Worker representatives insist that shutting down Bochum would cost more than it would save, because of the need to clean up the site, with its legacy as a former coalmine, to make severance payments to employees and to move production to another factory. In addition, the shutdown would further damage Opel's image in Germany, workers say.

"If Bochum closes, it will be one of the most expensive shutdowns in history," said Rainer Einenkel, chairman of the Bochum workers' council.

Opel's plant at Ellesmere Port, Britain, is also seen as endangered because of its age and wage costs. Britain and Germany are the company's biggest markets, with sales of about 268,000 vehicles each last year.

GM has to make cuts somewhere. It has not reported a profit on its European operations, which consist mostly of Opel, since 1999. It has lost well over $US10 billion in Europe since then.

Among Bochum residents, hostility towards GM is combined with fear about what would happen if the company left.

"Trust in American company managers is not very big," said Joerg Linden, spokesman for the regional chamber of commerce. At the same time, he said, "Bochum needs Opel and Opel needs Bochum."

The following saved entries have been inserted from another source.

/-! `setEb` writes a buffer. -/

@[simp] theorem setEb_cfg (i : Nat) (q : List Message) : (s.setEb i q).cfg = s.cfg := rfl
@[simp] theorem setEb_eb (i : Nat) (q : List Message) : (s.setEb i q).eb = s.eb.set i q := rfl
@[simp] theorem setEb_live (i : Nat) (q : List Message) : (s.setEb i q).live = s.live := rfl
@[simp] theorem setEb_syncCnt (i : Nat) (q : List Message) : (s.setEb i q).syncCnt = s.syncCnt := rfl
@[simp] theorem setEb_dataCnt (i : Nat) (q : List Message) : (s.setEb i q).dataCnt = s.dataCnt := rfl
@[simp] theorem setEb_emptyCnt (i : Nat) (q : List Message) : (s.setEb i q).emptyCnt = s.emptyCnt := rfl
@[simp] theorem setEb_prevErr (i : Nat) (q : List Message) : (s.setEb i q).prevErr = s.prevErr := rfl
@[simp] theorem setEb_integ (i : Nat) (q : List Message) : (s.setEb i q).integ = s.integ := rfl
@[simp] theorem setEb_divState (i : Nat) (q : List Message) : (s.setEb i q).divState = s.divState := rfl
@[simp] theorem setEb_fcDegree (i : Nat) (q : List Message) : (s.setEb i q).fcDegree = s.fcDegree := rfl
@[simp] theorem setEb_lastCorr (i : Nat) (q : List Message) : (s.setEb i q).lastCorr = s.lastCorr := rfl
@[simp] theorem setEb_lastError (i : Nat) (q : List Message) : (s.setEb i q).lastError = s.lastError := rfl
@[simp] theorem setEb_halt (i : Nat) (q : List Message) : (s.setEb i q).halt = s.halt := rfl
@[simp] theorem setEb_snap (i : Nat) (q : List Message) : (s.setEb i q).snap = s.snap := rfl
@[simp] theorem setEb_boundary (i : Nat) (q : List Message) : (s.setEb i q).boundary = s.boundary := rfl
@[simp] theorem setEb_seq (i : Nat) (q : List Message) : (s.setEb i q).seq = s.seq := rfl
@[simp] theorem setEb_out (i : Nat) (q : List Message) : (s.setEb i q).out = s.out := rfl
@[simp] theorem setEb_rxm (i : Nat) (q : List Message) : (s.setEb i q).rxm = s.rxm := rfl
@[simp] theorem setEb_result (i : Nat) (q : List Message) : (s.setEb i q).result = s.result := rfl
@[simp] theorem setEb_ports (i : Nat) (q : List Message) : (s.setEb i q).ports = s.ports := rfl
@[simp] theorem setEb_outs (i : Nat) (q : List Message) : (s.setEb i q).outs = s.outs := rfl
@[simp] theorem setEb_ret (i : Nat) (q : List Message) : (s.setEb i q).ret = s.ret := rfl
@[simp] theorem setEb_schedule (i : Nat) (q : List Message) : (s.setEb i q).schedule = s.schedule := rfl

/-! `linkWrite` writes the links. -/

@[simp] theorem linkWrite_cfg (ws : List Word) : (s.linkWrite ws).cfg = s.cfg := rfl
@[simp] theorem linkWrite_eb (ws : List Word) : (s.linkWrite ws).eb = s.eb := rfl
@[simp] theorem linkWrite_live (ws : List Word) : (s.linkWrite ws).live = s.live := rfl
@[simp] theorem linkWrite_syncCnt (ws : List Word) : (s.linkWrite ws).syncCnt = s.syncCnt := rfl
@[simp] theorem linkWrite_dataCnt (ws : List Word) : (s.linkWrite ws).dataCnt = s.dataCnt := rfl
@[simp] theorem linkWrite_emptyCnt (ws : List Word) : (s.linkWrite ws).emptyCnt = s.emptyCnt := rfl
@[simp] theorem linkWrite_prevErr (ws : List Word) : (s.linkWrite ws).prevErr = s.prevErr := rfl
@[simp] theorem linkWrite_integ (ws : List Word) : (s.linkWrite ws).integ = s.integ := rfl
@[simp] theorem linkWrite_divState (ws : List Word) : (s.linkWrite ws).divState = s.divState := rfl
@[simp] theorem linkWrite_fcDegree (ws : List Word) : (s.linkWrite ws).fcDegree = s.fcDegree := rfl
@[simp] theorem linkWrite_lastCorr (ws : List Word) : (s.linkWrite ws).lastCorr = s.lastCorr := rfl
@[simp] theorem linkWrite_lastError (ws : List Word) : (s.linkWrite ws).lastError = s.lastError := rfl
@[simp] theorem linkWrite_halt (ws : List Word) : (s.linkWrite ws).halt = s.halt := rfl
@[simp] theorem linkWrite_snap (ws : List Word) : (s.linkWrite ws).snap = s.snap := rfl
@[simp] theorem linkWrite_boundary (ws : List Word) : (s.linkWrite ws).boundary = s.boundary := rfl
@[simp] theorem linkWrite_seq (ws : List Word) : (s.linkWrite ws).seq = s.seq := rfl
@[simp] theorem linkWrite_out (ws : List Word) : (s.linkWrite ws).out = s.out := rfl
@[simp] theorem linkWrite_rxm (ws : List Word) : (s.linkWrite ws).rxm = s.rxm := rfl
@[simp] theorem linkWrite_result (ws : List Word) : (s.linkWrite ws).result = s.result := rfl
@[simp] theorem linkWrite_ports (ws : List Word) : (s.linkWrite ws).ports = s.ports := rfl
@[simp] theorem linkWrite_outs (ws : List Word) : (s.linkWrite ws).outs = { s.outs with tx := some ws } := rfl
@[simp] theorem linkWrite_ret (ws : List Word) : (s.linkWrite ws).ret = s.ret := rfl
@[simp] theorem linkWrite_schedule (ws : List Word) : (s.linkWrite ws).schedule = s.schedule := rfl
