/-! ### The producer classes and the steps of the tick -/

theorem test_userSync :
    after .userSync (State.resetIn cfg4) (·.result) = some .syncMessageFromUserCode := by decide
theorem test_userBadnbr :
    after (.userBadnbr 5 1 false) (State.resetIn cfg4) (fun t => (t.result, t.out)) =
      some (.invalidNeighbor, [.sync, .sync, .sync, .sync]) := by decide
theorem test_userData :
    after (.userData 1 1 true) (State.resetIn cfg4) (·.out) =
      some [.sync, .data 1 1, .sync, .sync] := by decide
/-- V40. -/
theorem test_tickT1_rejects :
    after .tickT1 (held cfg4 (some 0x1A) [[], [], [], []] .ready) (fun t => (t.result, t.ports.user, t.seq)) =
      some (.invalidNeighbor, none, .t2) := by decide
/-- V44. -/
theorem test_tickT1_stages :
    after .tickT1 (held cfg4 (some 0x13) [[], [], [], []] .ready) (·.out) =
      some [.sync, .data 1 1, .sync, .sync] := by decide
/-- R127. -/
theorem test_tickT2 :
    after .tickT2 { State.resetIn cfg2 with out := [.sync, .data 1 7] } (·.outs.tx) =
      some (some [1, 0x72]) := by decide
/-- V54's burst, E5: retagged with the link number. -/
theorem test_tickT3 :
    after .tickT3 (held cfg2 none [[1, 1, 0x20, 1], [0x2AA]] .ready)
      (fun t => (t.rxm, t.syncCnt, t.dataCnt, t.live)) =
      some ([[.sync, .sync, .data 0 2, .sync], [.data 1 42]], [3, 0], [1, 1], [0, 0]) := by decide
/-- V55. -/
theorem test_tickT4_overflow :
    after .tickT4 { State.resetIn cfg2 with rxm := [[.sync], [.sync, .sync, .sync]] }
      (fun t => (t.ebAt 0, t.ebAt 1, t.halt, t.seq)) =
      some ([.sync, .sync, .sync], [.sync, .sync, .sync, .sync], .tideFifoFull, .idle) := by decide
/-- V53, T4. -/
theorem test_tickT4_fills :
    after .tickT4 { State.resetIn cfg2 with rxm := [[.sync, .data 0 2], [.sync]] } (·.ebAt 0) =
      some [.sync, .sync, .sync, .data 0 2] := by decide
/-- V51: a Data Message is forwarded, an empty buffer is warned of and counted. -/
theorem test_tickT5 :
    after .tickT5 { State.resetIn cfg2 with eb := [[.data 0 7, .sync], []] }
      (fun t => (t.eb, t.outs.fwd, t.outs.warn, t.emptyCnt)) =
      some ([[.sync], []], [0x70], [false, true], [0, 1]) := by decide
/-- R134: a disabled link is not popped. -/
theorem test_tickT5_disabled :
    after .tickT5 { State.resetIn cfgMask with eb := [[], []] } (fun t => (t.emptyCnt, t.outs.warn)) =
      some ([1, 0], [true, false]) := by decide
theorem test_tickT6 :
    after .tickT6 { State.resetIn cfg2 with eb := [[.sync], []], dataCnt := [5, 6] }
      (fun t => (t.snap.level, t.snap.dataCnt)) = some ([1, 0], [5, 6]) := by decide
/-- V85 through T7. -/
theorem test_tickT7_reject :
    after .tickT7 { held cfgPid none [[], [], [], []] .reject with
        eb := [33, 32, 32, 33].map (List.replicate · .sync) }
      (fun t => (t.lastError, t.divState, t.lastCorr, t.outs.actw, t.snap.lastError)) =
      some (.frequencyControllerError, fx 100, -0x1C0000000, some 98, .frequencyControllerError) := by decide
/-- E6: a link whose LIVE has reached the threshold is not counted. -/
theorem test_tickT7_degree :
    after .tickT7 { State.resetIn cfg4 with live := [0, 2, 3, 3] } (fun t => (t.fcDegree, t.snap.degree)) =
      some (2, 2) := by decide

/-! ### TICK -/

/-- V42: DEGREE 8. -/
theorem test_tick_degree8 :
    after .tick (held cfg8 (some 0xFFFFFFFF) (List.replicate 8 []) .ready) (fun t => (t.ret, t.outs.tx)) =
      some (.result .ok, some [1, 1, 1, 1, 1, 1, 1, 0xFFFFFFFE]) := by decide
/-- V54, P4's first tick. -/
theorem test_tick_overflow :
    after .tick (held cfg2 none [[1, 1, 0x20, 1], [1]] .ready)
      (fun t => (t.ret, t.outs, t.eb, t.integ, t.fcDegree)) =
      some (.result .tideFifoFull, ⟨some [1, 1], [], none, [false, false]⟩,
        [[.sync, .sync, .sync, .sync], [.sync, .sync]], 0, 2) := by decide

/-! ### PID and Frequency Controller -/

/-- V74. -/
theorem test_pidRun :
    after (.pidRun (fx 128) (fx 131)) (State.resetIn cfgPid) (fun t => (t.ret, t.integ, t.prevErr)) =
      some (.correction (some (-0x2A0000000)), fx (-3), fx (-3)) := by decide
/-- V80: the strict variant. -/
theorem test_pidRun_strict :
    after (.pidRun (-2 ^ 63) (fx 1)) { State.resetIn cfgStrict with integ := 7 }
      (fun t => (t.ret, t.integ)) = some (.correction none, 7) := by decide
/-- V69, V64, V66: floor and saturation. -/
theorem test_fixedPoint :
    satMul cfg4.toRawConfig 0x55555555 (-0x80000000) = -0x2AAAAAAB ∧
    satMul cfg4.toRawConfig (2 ^ 63 - 1) (fx 2) = 2 ^ 63 - 1 ∧
    satMul cfg4.toRawConfig (-2 ^ 63) (fx (-1)) = 2 ^ 63 - 1 := by decide
theorem test_fcSetDegree :
    after (.fcSetDegree 3) (State.resetIn cfg4) (·.fcDegree) = some 3 := by decide
/-- R166: "the value is not validated". -/
theorem test_fcSetDegree_not_validated :
    afterStep { State.resetIn cfg4 with schedule := [.op (.fcSetDegree 9)] } (·.fcDegree) = some 9 := by
  decide
/-- V84: a busy actuator takes no write and the divider moves. -/
theorem test_fcRun_busy :
    after (.fcRun [33, 32, 32, 33]) (held cfgPid none [[], [], [], []] .busy)
      (fun t => (t.ret, t.outs.actw, t.divState)) = some (.fc true, none, 0x6240000000) := by decide
/-- V86: ACT_SIGN −1. -/
theorem test_fcRun_minus :
    after (.fcRun [33, 32, 32, 33]) (State.resetIn cfgMinus)
      (fun t => (t.outs.actw, t.divState, t.lastCorr)) =
      some (some 101, 0x65C0000000, -0x1C0000000) := by decide
theorem test_fcDebug :
    after .fcDebug { State.resetIn cfg4 with lastCorr := 5, fcDegree := 1 } (·.ret) =
      some (.debug 5 (fx 100) 1) := by decide

/-! ### Debug read and reset -/

/-- R63: during a tick it is not served. -/
theorem test_dbgRead_midTick :
    after .dbgRead { State.resetIn cfg4 with seq := .t3 } (·.ret) = some .notServed := by decide
/-- R196, R63: a trigger at T7 keeps S0 and S5 of the last complete tick, not the S0 of T6. -/
theorem test_overrun_at_T7_keeps_the_snapshot :
    after .tickT6 { State.resetIn cfg2 with eb := [[.sync], []], seq := .t6 } (fun t =>
      (t.snap.level, t.overrun.snap)) =
      some ([1, 0], ⟨[2, 2], [0, 0], [0, 0], [0, 0], .tickOverrun, 0, fx 100, 2, .tickOverrun⟩) := by
  decide
/-- R37's reset values. -/
theorem test_dbgRead :
    after .dbgRead (State.resetIn cfg2) (·.ret) =
      some (.snapshot ⟨[2, 2], [0, 0], [0, 0], [0, 0], .ok, 0, fx 100, 2, .none⟩) := by decide
/-- The block of V54, halted. -/
def halted : State :=
  { held cfg2 (some 0x12) [[1], [1]] .ready with
    eb := [[.sync, .sync, .sync, .sync], [.sync, .sync]]
    syncCnt := [3, 1]
    dataCnt := [1, 0]
    lastError := .tideFifoFull
    halt := .tideFifoFull
    snap := (State.resetIn cfg2).snap.halted .tideFifoFull
    boundary := (State.resetIn cfg2).snap.halted .tideFifoFull }
/-- V92. -/
theorem test_reset :
    after .reset halted (fun t => (t.eb, t.syncCnt, t.halt, t.divState)) =
      some ([[.sync, .sync], [.sync, .sync]], [0, 0], .none, fx 100) := by decide
/-- V89. -/
theorem test_tick_halted :
    after .tick halted (fun t => (t.ret, t.outs.tx, t.ports, t.syncCnt)) =
      some (.result .tideFifoFull, none, ⟨some 0x12, [[1], [1]], .ready⟩, [3, 1]) := by decide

Many workers, who call themselves Opelaners, blame GM for what they say were years of mismanagement. They say GM prevented Opel from developing export markets and, more recently, has promoted Chevrolet brand cars in Europe at the expense of Opel. The Chevrolets are made in South Korea or other countries outside Europe.

Karl-Friedrich Stracke, the chief executive of Opel, denied last month that GM had prevented the unit from selling outside Europe. Nevertheless, except for Russia and Turkey, Opel's sales outside the European Union are negligible.

Opel's history of losses and labour turmoil which includes noisy disputes with workers and a planned sale of the unit in 2009 that GM backed out of at the last minute has unsettled workers and ensured a steady flow of negative headlines. It may also have contributed to a slide in market share to 6.4 per cent in February from 7.1 per cent a year earlier.

The city's hopes to hold on to Opel remain bleak for many here. "The closing of the factory has been looming for years," said Ruediger Woellmann, a 46-year-old Bochum resident who left the factory in 2006 after 18 years there.

"Everyone who isn't stupid already left Opel," said Woellmann, who still lives in an apartment building originally built for Opel workers. Many restaurants and shops in the neighbourhood have closed, he said. "The town is now a shadow of what it once was."